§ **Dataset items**
-- ==== Sys2Proof/Tests/Slice0.lean ====
section
/-! SUPPORT. Tests: what WellFormed refuses, for each statement a state and operands that meet its hypotheses, and results the spec gives. -/

namespace Sys2Proof.Tests
set_option Elab.async false
open Sys2Proof Sys2Proof.Machine

/-- Whether a command answers a next state that satisfies a test. -/
def after (c : Instr) (s : State) (f : State → Bool) : Bool := match exec c s with | .next u => f u | _ => false

/-! ## Words of the sequencer -/

/-- A word in the register format (05 R115). -/
def rf (d a b msel md imm : Nat) : BitVec 56 := BitVec.ofNat 56 (((((d * 32 + a) * 32 + b) * 8 + msel) * 64 + md) * 2 ^ 32 + imm)
/-- Words from address 0 on, as IMEM holds them. -/
def prog (l : List W64) : SMap W64 := ((List.range l.length).zip l).filter fun e => e.2 ≠ 0
/-- The module with tile PT0 of CD0 running a program. -/
def run (t : Tile) (l : List W64) : State := { State.reset with tiles := [(0, { t with seq := { t.seq with status := .run, imem := prog l } })] }
/-- A tile whose scalar registers are given from S1 on. -/
def sregs (l : List W32) : Tile := { seq := { sreg := Vector.ofFn fun i => if i.val = 0 then 0 else l.getD (i.val - 1) 0 } }
/-- A tile whose vector registers V0, V1, … hold in lane l the value of a function. -/
def vregs (l : List (Nat → W32)) : Tile := { seq := { vreg := Vector.ofFn fun i => Vector.ofFn fun n => (l.getD i.val fun _ => 0) n.val } }
/-- What has issued on PT0 and is still to land: slot counts and results. -/
def dues (u : State) : List (Nat × List Dest) := (tileOf u 0 0).seq.inflight.map fun e => (e.due, e.dests)
/-- Lane `l` of the vector that is to land first. -/
def lane (u : State) (l : Nat) : Option W32 := match dues u with | (_, .v _ _ x :: _) :: _ => x[l]? | _ => none

theorem witness_scalar_words : ∀ o ∈ [1, 2, 3, 4, 5, 6, 7, 8, 9, 10],
    scalarOk (rf 3 1 2 0 1 5) 1 = true ∧ AtIssue (run (sregs [7]) [BitVec.ofNat 8 o ++ rf 3 1 2 0 1 5]) 0 0 (BitVec.ofNat 8 o) (rf 3 1 2 0 1 5) := by
  unfold AtIssue; decide +kernel

/-- 05 R117, by hand: S1 = 7, S2 = −3. -/
theorem test_scalar_results :
    (let w := rf 3 1 2 0 0 0
     let s (o : Nat) : State := run (sregs [7, 0xFFFFFFFD]) [BitVec.ofNat 8 o ++ w]
     let gives (lat : Nat) (v : W32) (u : State) : Bool := dues u == [(lat, [.s 3 v])] && (tileOf u 0 0).seq.pc == 1
     after (.add 0 0 w) (s 1) (gives 1 4) && after (.sub 0 0 w) (s 2) (gives 1 10) && after (.and 0 0 w) (s 3) (gives 1 5) &&
     after (.or 0 0 w) (s 4) (gives 1 0xFFFFFFFF) && after (.xor 0 0 w) (s 5) (gives 1 0xFFFFFFFA) && after (.shl 0 0 w) (s 6) (gives 1 0xE0000000) &&
     after (.shr 0 0 w) (s 7) (gives 1 0) && after (.sra 0 0 w) (s 8) (gives 1 0) && after (.mul 0 0 w) (s 9) (gives 3 0xFFFFFFEB) &&
     after (.slt 0 0 w) (s 10) (gives 1 0)) = true := by decide +kernel
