-- ==== Sys2Proof/Machine/Reg.lean ====
section
/-! DEFINITION. The registers of the tile by the names the spec gives them, and every field of every register
table of spec/ (bits, access code of R8, value at reset), as `REGISTER.FIELD`.
The crier registers CR_CTRL and CR_STATUS of R202 are named `CR_CTRL_C` and `CR_STATUS_C` here, because the chit rings
of R345 have registers of the same names. The words of a queue descriptor (R283) are `Q_BASE` (0x00), `Q_CFG` (0x08),
`Q_PROD` (0x0C), `Q_CONS` (0x10), `Q_HEAD`, `Q_TAIL` and `Q_NUM` (0x1C). A field whose reset the spec marks U, or gives
by variant, stands here with 0; `Reg.resetValue` gives what it takes (assumption log 3). -/

namespace Sys2Proof.Machine

/-- The access codes of R8. -/
inductive Acc where
  | RW | RO | WO | W1C | W1S | RC | RA
  deriving DecidableEq, Repr

/-- The register names of the spec's register tables. -/
inductive RegName where
  | DEV_STOCK_ID | DEV_STOCK_UNITS | DEV_STOCK_LANES | DEV_STOCK_PINS | TILL_NOW | TILL_STATUS
  | TILL_CTRL | TILL_LFO_INC | TILL_ALARM | HP_CFG | JOB_QUERY | JOB_INFO
  | JOB_COUNT | PWR_STATUS | PWR_CTRL | PWR_CLK | PWR_VSETTLE | PWR_RESET
  | PWR_RESET_CAUSE | WK_CTRL | WK_CAUSE | WK_I2C | FT_DSTATUS | FT_THERM_CTRL
  | FT_CORR_DEV | TAX_CTRL | TAX_STATUS | TAX_SRC | TAX_GAIN | TAX_LIMITS
  | TAX_VMIN | TAX_POS | TAX_VEL | TAX_VCMD | TAX_PRESET | TAX_CMD
  | TAX_LATENCY | TAX_RESID | TAX_UPD_TILL | TAX_MEAS_TILL | HP_STATUS | HP_INFLIGHT
  | HP_ERRCNT | HP_HMBUSY | HP_ERR_ADDR | HP_ERR_STREAM | OR_BASE | OR_CTRL
  | OR_STATUS | OR_HEAD | OR_TAIL | CR_BASE | CR_CTRL | CR_STATUS
  | CR_WRITE | CR_READ | CR_LOST | CHIT_MASK_SET | CHIT_MASK_CLR | CHIT_PEND_SET
  | CHIT_PEND_CLR | CHIT_LINE | CHIT_ROUTE | WK_PIN | FT_TEMP | TM_CTRL
  | TM_STATUS | TM_TARGET | TM_STEP | TM_INSTANT | TM_ACTED_AT | TM_ACTION
  | TM_PULSE | TM_COUNT | TM_FIRED_SUM | TM_LATE_SUM | CT_CTRL | CT_INPUT
  | CT_STATUS | CT_COUNT | CT_PERIOD | CT_COMPARE | CT_CAPTURE | CT_COUNT_LATCH
  | CT_CAP_TILL | STL_SELF | STL_CTRL | STL_STATUS | STL_CODE_BASE | STL_ICACHE
  | STL_HWIN | STL_RUN | EV_HSEL | EV_KICK | BW_CTRL | BW_STATUS
  | BW_SEL | BW_VIEW | BW_HLIMIT01 | BW_HLIMIT23 | BW_TABLE | TR_BANK
  | TR_UNSCHED | TR_IMISS | TR_HOSTPG | EV_CTRL | EV_PEND | EV_PEND_SET
  | EV_EN_SET | EV_EN_CLR | EV_OVR | EV_ROUTE | EV_TRAPLVL | EV_HSEL01
  | EV_HSEL23 | EV_HSEL45 | EV_HSEL67 | EV_STATUS | EV_VEC01 | EV_VEC23
  | ER_CTX | ER_BANK | ER_CAUSE | ER_WORD | BR_CTRL | BR_STATUS
  | BR_CLK | BR_RUN_SET | BR_RUN_CLR | BR_KICK | BR_OWN | BR_PINS
  | BR_IADDR | BR_IDATA | CR_CTRL_C | CR_STATUS_C | CR_EXEC | CR_SHIFT
  | CR_PINS | CR_FIFO | CR_TXF | CR_RXF | CR_X | CR_Y
  | CR_PACE | CR_CRC_CFG | CR_CRC_POLY | CR_CRC_INIT | CR_CRC_VAL | CR_SCNT
  | CR_ISH | CR_OSH | PIN_CFG | PIN_CFG_SH | PIN_GPIO | PIN_EVT
  | PIN_STATUS | PIN_CLAIM | PSW_MAP0 | PSW_MAP1 | PSW_MAP0_SH | PSW_MAP1_SH
  | PSW_STATUS | PIN_LEVEL | PIN_OUT_SET | PIN_OUT_CLR | PIN_HOLD_SET | PIN_HOLD_CLR
  | CLM_TM | CLM_CT | LN_CTRL | LN_STATUS | LN_TRAIN | LN_GROUP
  | LN_FAULT | LN_LAT | LN_SB | LN_FEC_CORR | LN_FEC_UNCORR | LN_RX_DROP
  | LN_SYNC_CTRL | LN_SYNC_STATUS | LN_SYNC_OFS | LN_SYNC_DLY | LN_SYNC_ASYM | LN_AXS_TX
  | CS_VERSION | PT_CTRL | PT_STATUS | PT_ENTRY | PT_MBOX | PT_PARAM
  | PT_STAT | PT_MAC | STREAM | TH_STATE | TH_TRAP | TH_AUX
  | SH_MPC | MR | SH_MR | HL_STATUS | HL_BELL_RING | HL_LEVY0
  | HL_LEVY1 | HL_HOSTLEVY | HL_ABANDON | TK_LIVE | TK_STRICT | HL_GRANT
  | HL_CONFLICT | TK_HWORD | TK_HREL | TK_HACQ | TK_ENTRY | QH_SEL
  | QH_RSV | QH_CMT | QH_TAKE | QH_DONE | QH_STAT | Q_BASE
  | Q_CFG | Q_PROD | Q_CONS | Q_HEAD | Q_TAIL | Q_NUM
  | CE_CTRL | CE_STATUS | CE_ERR_INFO | CE_ERR_ADDR | CE_HMBUSY | CE_ACTIVE
  | CE_WIN_BASE | CE_WIN_LAST | CH_SRC | CH_DST | CH_CNT | CH_FLAGS
  | CH_NEXT | CH_CTRL | CH_STATUS | CH_RESIDUE | CH_CRC | CH_CUR
  | CH_SADDR | CH_DCOUNT | HS_CTRL | HS_STATUS | HS_HOSTCAP | HS_SWAP_AT
  | HS_IMAGE_ID | HS_KEEP_UNITS | HS_STALL | HS_BARROW | HS_KEEP_PIN | HS_PROF_AXIS
  | HS_PROF_DECEL1 | HS_PROF_KNEE | HS_PROF_DECEL2 | FT_HCTRL | FT_HSTATUS | FT_LOCKSTEP
  | FT_WIND | FT_CORR_LIMIT | FT_BFLAG | FT_CORR_HM | FT_CORR_BR | FT_CORR_PT
  | FT_CORR_CE | FT_UNC_ADDR | FT_ROLE | FT_STALL | FT_CORR | TK_WORD
  | TK_STAT | TK_REL | TK_ACQ | BL_RING | DB_RING | QP_SEL
  | QP_STAT | QP_PUSH | QP_POP | QP_RSV | QP_CMT | QP_TAKE
  | QP_DONE | AX_SEL | TM_SEL | CT_SEL | SC_STATUS
  deriving DecidableEq, Repr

§ **Activity**
Only the lines above from the line with "and results. -/" to the line with "namespace Sys2Proof.Machine", those two lines included, should be reproduced exactly.

§ **Result of this task**
/-- What has issued on PT0 and is still to land: slot counts and results. -/
def dues (u : State) : List (Nat × List Dest) := (tileOf u 0 0).seq.inflight.map fun e => (e.due, e.dests)
/-- Lane `l` of the vector that is to land first. -/
def lane (u : State) (l : Nat) : Option W32 := match dues u with | (_, .v _ _ x :: _) :: _ => x[l]? | _ => none

theorem witness_scalar_words : ∀ o ∈ [1, 2, 3, 4, 5, 6, 7, 8, 9, 10],
    scalarOk (rf 3 1 2 0 1 5) 1 = true ∧ AtIssue (run (sregs [7]) [BitVec.ofNat 8 o ++ rf 3 1 2 0 1 5]) 0 0 (BitVec.ofNat 8 o) (rf 3 1 2 0 1 5) := by
  unfold AtIssue; decide +kernel

/-- 05 R117, by hand: S1 = 7, S2 = −3. -/
theorem test_scalar_results :
    (let w := rf 3 1 2 0 0 0
     let s (o : Nat) : State := run (sregs [7, 0xFFFFFFFD]) [BitVec.ofNat 8 o ++ w]
     let gives (lat : Nat) (v : W32) (u : State) : Bool := dues u == [(lat, [.s 3 v])] && (tileOf u 0 0).seq.pc == 1
     after (.add 0 0 w) (s 1) (gives 1 4) && after (.sub 0 0 w) (s 2) (gives 1 10) && after (.and 0 0 w) (s 3) (gives 1 5) &&
     after (.or 0 0 w) (s 4) (gives 1 0xFFFFFFFF) && after (.xor 0 0 w) (s 5) (gives 1 0xFFFFFFFA) && after (.shl 0 0 w) (s 6) (gives 1 0xE0000000) &&
     after (.shr 0 0 w) (s 7) (gives 1 0) && after (.sra 0 0 w) (s 8) (gives 1 0) && after (.mul 0 0 w) (s 9) (gives 3 0xFFFFFFEB) &&
     after (.slt 0 0 w) (s 10) (gives 1 0)) = true := by decide +kernel
-- ==== Sys2Proof/Machine/Reg.lean ====
section
/-! DEFINITION. The registers of the tile by the names the spec gives them, and every field of every register
table of spec/ (bits, access code of R8, value at reset), as `REGISTER.FIELD`.
The crier registers CR_CTRL and CR_STATUS of R202 are named `CR_CTRL_C` and `CR_STATUS_C` here, because the chit rings
of R345 have registers of the same names. The words of a queue descriptor (R283) are `Q_BASE` (0x00), `Q_CFG` (0x08),
`Q_PROD` (0x0C), `Q_CONS` (0x10), `Q_HEAD`, `Q_TAIL` and `Q_NUM` (0x1C). A field whose reset the spec marks U, or gives
by variant, stands here with 0; `Reg.resetValue` gives what it takes (assumption log 3). -/

namespace Sys2Proof.Machine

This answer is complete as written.